## Exercise brief
Lines outside the range are not wanted. Give again exactly the lines between the line holding "exec (.jalrR rd" and the line holding "CompletesJump (.bne rs1", inclusive, from the listing below.

## Supplied information
┄┄┄┄┄┄

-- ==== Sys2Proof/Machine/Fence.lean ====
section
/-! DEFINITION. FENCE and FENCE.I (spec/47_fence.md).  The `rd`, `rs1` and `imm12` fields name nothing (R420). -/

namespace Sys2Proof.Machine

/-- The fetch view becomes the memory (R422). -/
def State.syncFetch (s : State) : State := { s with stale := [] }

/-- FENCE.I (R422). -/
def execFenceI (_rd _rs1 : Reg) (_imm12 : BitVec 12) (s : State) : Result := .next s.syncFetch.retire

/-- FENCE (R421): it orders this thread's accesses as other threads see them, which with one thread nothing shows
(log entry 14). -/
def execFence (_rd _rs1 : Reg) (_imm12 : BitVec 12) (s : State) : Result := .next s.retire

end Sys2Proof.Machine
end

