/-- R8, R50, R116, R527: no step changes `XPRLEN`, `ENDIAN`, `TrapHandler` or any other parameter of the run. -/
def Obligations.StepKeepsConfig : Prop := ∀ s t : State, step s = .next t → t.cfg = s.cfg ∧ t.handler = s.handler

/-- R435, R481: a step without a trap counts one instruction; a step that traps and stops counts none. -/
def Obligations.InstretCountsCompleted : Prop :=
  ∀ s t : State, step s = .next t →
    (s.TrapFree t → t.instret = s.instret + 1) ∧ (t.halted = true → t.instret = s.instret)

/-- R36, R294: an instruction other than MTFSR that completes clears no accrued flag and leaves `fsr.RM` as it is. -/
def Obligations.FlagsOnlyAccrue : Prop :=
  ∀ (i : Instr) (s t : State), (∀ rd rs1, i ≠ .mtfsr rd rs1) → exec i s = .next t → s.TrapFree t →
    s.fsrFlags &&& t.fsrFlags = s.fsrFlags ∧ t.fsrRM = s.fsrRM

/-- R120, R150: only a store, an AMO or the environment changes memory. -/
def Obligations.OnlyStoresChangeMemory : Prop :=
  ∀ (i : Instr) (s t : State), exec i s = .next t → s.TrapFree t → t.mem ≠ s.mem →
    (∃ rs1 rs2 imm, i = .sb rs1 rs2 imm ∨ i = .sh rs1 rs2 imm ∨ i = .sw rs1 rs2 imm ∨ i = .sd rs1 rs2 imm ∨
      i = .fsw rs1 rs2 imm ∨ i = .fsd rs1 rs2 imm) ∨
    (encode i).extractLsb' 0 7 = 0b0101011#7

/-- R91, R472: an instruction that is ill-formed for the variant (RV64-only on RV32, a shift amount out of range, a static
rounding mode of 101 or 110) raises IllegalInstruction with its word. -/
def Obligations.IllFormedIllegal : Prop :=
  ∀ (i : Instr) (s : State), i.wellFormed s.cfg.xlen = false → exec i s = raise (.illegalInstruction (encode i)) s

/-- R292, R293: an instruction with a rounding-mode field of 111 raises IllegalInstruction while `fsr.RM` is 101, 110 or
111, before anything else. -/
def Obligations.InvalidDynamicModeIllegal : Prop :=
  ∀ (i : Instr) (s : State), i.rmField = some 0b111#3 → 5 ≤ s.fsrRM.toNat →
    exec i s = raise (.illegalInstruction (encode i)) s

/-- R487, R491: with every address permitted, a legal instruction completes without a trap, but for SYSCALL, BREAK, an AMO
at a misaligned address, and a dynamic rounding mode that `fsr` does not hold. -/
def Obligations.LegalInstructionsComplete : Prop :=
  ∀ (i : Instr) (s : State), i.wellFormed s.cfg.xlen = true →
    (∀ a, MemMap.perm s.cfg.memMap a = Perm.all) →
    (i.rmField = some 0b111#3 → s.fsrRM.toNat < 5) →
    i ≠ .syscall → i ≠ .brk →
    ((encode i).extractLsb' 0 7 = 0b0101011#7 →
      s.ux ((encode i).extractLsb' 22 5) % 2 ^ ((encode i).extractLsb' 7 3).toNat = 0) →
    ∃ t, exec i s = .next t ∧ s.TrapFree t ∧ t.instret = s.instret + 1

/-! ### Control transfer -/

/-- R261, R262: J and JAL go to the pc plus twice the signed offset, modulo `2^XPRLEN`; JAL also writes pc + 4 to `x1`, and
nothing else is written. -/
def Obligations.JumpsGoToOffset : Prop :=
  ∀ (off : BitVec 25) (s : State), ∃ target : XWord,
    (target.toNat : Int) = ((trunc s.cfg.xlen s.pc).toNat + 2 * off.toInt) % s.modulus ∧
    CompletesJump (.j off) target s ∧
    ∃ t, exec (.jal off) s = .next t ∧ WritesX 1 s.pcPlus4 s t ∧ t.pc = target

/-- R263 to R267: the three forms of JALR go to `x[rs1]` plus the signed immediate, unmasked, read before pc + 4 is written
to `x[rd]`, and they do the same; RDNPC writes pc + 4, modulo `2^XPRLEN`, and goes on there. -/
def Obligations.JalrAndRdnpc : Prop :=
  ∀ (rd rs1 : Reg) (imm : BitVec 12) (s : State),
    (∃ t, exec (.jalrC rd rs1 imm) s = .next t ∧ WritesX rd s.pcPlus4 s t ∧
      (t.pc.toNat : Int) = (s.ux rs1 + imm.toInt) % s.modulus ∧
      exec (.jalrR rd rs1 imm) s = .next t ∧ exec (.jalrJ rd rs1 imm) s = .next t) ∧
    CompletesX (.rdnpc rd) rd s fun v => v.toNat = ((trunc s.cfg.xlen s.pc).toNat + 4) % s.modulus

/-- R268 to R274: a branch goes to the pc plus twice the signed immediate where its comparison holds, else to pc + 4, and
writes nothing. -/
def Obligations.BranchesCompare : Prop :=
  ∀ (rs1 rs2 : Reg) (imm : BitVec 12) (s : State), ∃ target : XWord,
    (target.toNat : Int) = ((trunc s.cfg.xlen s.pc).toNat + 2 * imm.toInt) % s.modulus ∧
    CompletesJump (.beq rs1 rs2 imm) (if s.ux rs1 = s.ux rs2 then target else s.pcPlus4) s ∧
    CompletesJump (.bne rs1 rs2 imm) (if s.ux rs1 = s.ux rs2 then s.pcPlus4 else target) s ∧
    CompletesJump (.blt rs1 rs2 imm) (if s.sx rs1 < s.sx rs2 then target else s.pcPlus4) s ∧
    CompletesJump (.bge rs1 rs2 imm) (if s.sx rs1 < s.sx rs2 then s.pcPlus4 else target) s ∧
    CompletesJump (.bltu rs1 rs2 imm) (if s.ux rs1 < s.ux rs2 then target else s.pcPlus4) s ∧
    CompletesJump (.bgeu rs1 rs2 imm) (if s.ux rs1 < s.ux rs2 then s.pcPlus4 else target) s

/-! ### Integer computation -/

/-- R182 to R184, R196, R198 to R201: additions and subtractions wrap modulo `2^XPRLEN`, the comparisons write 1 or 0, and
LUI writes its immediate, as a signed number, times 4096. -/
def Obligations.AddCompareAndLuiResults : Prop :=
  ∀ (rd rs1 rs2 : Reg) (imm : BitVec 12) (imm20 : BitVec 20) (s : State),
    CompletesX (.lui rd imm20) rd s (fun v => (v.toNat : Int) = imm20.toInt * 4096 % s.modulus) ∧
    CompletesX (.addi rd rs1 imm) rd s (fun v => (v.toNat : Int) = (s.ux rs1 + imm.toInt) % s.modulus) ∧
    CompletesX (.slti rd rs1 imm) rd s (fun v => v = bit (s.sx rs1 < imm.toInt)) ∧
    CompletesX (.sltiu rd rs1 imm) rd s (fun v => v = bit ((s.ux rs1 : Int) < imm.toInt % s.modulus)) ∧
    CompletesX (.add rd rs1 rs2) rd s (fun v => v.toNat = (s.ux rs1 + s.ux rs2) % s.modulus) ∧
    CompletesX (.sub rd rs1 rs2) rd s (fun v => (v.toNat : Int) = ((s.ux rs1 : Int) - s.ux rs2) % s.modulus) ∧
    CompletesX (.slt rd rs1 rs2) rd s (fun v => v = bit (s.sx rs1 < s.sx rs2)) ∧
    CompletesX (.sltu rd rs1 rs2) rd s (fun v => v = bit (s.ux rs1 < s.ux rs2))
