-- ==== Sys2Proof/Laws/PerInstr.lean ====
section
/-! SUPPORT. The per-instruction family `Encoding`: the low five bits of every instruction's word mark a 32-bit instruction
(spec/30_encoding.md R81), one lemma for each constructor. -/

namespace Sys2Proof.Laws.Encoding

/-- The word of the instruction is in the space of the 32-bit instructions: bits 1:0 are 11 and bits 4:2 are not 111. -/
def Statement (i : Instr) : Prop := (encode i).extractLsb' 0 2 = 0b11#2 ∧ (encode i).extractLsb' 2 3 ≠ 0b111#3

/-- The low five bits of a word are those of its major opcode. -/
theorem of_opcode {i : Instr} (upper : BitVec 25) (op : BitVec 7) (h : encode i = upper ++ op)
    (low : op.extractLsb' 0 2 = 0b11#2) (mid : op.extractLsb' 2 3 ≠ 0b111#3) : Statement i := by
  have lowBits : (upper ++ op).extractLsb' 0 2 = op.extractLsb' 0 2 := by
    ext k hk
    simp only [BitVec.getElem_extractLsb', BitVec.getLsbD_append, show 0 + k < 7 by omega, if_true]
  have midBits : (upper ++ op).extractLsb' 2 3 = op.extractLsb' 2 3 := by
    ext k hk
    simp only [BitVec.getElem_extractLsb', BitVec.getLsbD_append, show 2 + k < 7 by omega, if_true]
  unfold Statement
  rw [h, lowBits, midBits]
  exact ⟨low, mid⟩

┄┄┄┄┄┄

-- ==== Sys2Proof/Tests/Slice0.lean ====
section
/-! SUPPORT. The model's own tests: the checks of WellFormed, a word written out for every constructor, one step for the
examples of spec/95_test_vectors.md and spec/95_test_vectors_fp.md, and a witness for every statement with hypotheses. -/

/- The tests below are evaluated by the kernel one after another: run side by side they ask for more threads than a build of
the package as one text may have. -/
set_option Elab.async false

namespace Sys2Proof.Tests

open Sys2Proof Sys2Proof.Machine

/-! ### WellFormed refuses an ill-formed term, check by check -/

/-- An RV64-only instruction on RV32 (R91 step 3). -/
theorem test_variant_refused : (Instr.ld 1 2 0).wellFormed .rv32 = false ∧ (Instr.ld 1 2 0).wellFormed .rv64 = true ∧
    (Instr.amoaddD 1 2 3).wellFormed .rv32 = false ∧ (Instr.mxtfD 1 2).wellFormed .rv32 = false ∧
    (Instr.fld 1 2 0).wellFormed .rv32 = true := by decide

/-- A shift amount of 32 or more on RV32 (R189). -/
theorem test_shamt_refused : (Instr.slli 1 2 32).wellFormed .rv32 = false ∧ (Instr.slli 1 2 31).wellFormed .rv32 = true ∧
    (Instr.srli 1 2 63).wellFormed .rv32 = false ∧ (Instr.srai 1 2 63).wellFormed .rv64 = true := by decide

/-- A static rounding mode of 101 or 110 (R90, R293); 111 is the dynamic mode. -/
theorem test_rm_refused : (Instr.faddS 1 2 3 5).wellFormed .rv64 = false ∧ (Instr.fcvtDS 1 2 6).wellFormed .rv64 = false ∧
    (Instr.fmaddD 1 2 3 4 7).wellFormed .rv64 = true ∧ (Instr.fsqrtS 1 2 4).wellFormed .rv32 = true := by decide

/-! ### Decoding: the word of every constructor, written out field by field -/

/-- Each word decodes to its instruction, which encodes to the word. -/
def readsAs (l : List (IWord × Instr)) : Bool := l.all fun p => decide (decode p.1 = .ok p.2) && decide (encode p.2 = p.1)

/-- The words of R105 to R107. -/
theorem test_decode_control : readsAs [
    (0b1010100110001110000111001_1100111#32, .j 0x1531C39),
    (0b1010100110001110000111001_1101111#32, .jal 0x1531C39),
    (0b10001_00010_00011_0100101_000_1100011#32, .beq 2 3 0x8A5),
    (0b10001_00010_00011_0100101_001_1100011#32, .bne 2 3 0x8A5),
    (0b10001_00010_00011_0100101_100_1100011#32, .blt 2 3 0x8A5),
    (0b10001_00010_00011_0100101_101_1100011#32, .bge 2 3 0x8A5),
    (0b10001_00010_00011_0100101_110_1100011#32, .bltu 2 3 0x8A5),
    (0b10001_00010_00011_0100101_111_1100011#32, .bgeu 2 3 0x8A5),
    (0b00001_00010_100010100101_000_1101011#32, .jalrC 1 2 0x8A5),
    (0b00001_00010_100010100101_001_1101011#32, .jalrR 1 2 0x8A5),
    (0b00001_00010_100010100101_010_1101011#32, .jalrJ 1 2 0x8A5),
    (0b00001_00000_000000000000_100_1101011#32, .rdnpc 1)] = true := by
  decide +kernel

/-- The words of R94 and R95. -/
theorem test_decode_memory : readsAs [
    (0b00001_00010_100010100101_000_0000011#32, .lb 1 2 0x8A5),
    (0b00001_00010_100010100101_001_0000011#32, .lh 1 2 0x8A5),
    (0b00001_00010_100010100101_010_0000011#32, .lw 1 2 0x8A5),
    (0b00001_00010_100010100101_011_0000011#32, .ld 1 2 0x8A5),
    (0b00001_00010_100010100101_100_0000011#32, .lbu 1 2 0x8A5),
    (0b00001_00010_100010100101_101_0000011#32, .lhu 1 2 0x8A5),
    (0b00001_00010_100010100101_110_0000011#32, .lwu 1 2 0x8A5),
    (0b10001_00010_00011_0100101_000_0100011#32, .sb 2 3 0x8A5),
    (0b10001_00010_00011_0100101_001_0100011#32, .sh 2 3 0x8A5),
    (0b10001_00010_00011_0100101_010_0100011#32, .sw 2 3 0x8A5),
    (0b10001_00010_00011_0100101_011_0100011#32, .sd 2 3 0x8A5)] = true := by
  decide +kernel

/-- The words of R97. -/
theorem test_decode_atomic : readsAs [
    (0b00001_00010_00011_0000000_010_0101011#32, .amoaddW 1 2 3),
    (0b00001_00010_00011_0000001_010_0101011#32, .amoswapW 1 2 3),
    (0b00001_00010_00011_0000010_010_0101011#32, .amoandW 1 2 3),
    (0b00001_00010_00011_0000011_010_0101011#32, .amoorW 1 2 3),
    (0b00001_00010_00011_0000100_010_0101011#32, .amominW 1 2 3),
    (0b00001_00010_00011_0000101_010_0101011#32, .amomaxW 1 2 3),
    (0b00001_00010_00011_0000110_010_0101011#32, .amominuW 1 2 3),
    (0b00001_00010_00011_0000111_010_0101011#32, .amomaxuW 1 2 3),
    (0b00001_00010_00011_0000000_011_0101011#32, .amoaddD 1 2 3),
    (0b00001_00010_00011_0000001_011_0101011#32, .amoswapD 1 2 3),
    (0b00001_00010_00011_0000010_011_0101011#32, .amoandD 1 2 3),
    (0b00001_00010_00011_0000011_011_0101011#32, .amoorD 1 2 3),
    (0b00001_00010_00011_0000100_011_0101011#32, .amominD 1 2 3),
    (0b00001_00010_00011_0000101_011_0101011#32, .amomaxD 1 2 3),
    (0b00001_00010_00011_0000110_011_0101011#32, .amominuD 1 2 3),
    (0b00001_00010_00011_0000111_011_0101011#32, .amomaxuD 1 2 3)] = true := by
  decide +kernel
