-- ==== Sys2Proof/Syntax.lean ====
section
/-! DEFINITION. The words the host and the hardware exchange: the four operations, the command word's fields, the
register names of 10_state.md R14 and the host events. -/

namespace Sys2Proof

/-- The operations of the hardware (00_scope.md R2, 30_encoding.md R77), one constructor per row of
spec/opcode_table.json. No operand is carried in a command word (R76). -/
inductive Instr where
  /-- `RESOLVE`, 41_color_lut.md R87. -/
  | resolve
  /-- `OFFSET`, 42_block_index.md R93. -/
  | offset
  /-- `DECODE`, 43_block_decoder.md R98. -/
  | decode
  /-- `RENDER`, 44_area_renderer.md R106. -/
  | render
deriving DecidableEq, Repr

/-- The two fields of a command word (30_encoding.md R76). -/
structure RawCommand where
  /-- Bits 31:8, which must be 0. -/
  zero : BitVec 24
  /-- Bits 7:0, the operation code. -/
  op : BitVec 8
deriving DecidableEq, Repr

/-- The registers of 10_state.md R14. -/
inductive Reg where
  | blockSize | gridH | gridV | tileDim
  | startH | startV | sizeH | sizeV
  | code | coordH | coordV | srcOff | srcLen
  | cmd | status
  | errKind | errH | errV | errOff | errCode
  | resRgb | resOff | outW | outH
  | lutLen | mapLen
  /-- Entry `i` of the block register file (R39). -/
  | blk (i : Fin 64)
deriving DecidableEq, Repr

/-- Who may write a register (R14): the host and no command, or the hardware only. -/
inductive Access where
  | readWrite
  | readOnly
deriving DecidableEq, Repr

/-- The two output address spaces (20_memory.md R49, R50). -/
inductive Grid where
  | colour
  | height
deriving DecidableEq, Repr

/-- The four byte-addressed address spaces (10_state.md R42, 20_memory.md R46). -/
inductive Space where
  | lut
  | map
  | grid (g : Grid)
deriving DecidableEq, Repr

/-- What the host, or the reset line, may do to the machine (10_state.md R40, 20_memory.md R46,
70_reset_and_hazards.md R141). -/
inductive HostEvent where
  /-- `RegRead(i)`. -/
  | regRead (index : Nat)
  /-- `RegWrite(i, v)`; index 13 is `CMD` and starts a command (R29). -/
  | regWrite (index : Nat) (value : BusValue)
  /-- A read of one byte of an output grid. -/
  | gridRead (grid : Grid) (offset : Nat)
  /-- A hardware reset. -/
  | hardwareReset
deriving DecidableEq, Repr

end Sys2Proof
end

┄┄┄┄┄┄

## Your solution
      exec (.jalrR rd rs1 imm) s = .next t ∧ exec (.jalrJ rd rs1 imm) s = .next t) ∧
    CompletesX (.rdnpc rd) rd s fun v => v.toNat = ((trunc s.cfg.xlen s.pc).toNat + 4) % s.modulus

/-- R268 to R274: a branch goes to the pc plus twice the signed immediate where its comparison holds, else to pc + 4, and
writes nothing. -/
def Obligations.BranchesCompare : Prop :=
  ∀ (rs1 rs2 : Reg) (imm : BitVec 12) (s : State), ∃ target : XWord,
    (target.toNat : Int) = ((trunc s.cfg.xlen s.pc).toNat + 2 * imm.toInt) % s.modulus ∧
    CompletesJump (.beq rs1 rs2 imm) (if s.ux rs1 = s.ux rs2 then target else s.pcPlus4) s ∧
    CompletesJump (.bne rs1 rs2 imm) (if s.ux rs1 = s.ux rs2 then s.pcPlus4 else target) s ∧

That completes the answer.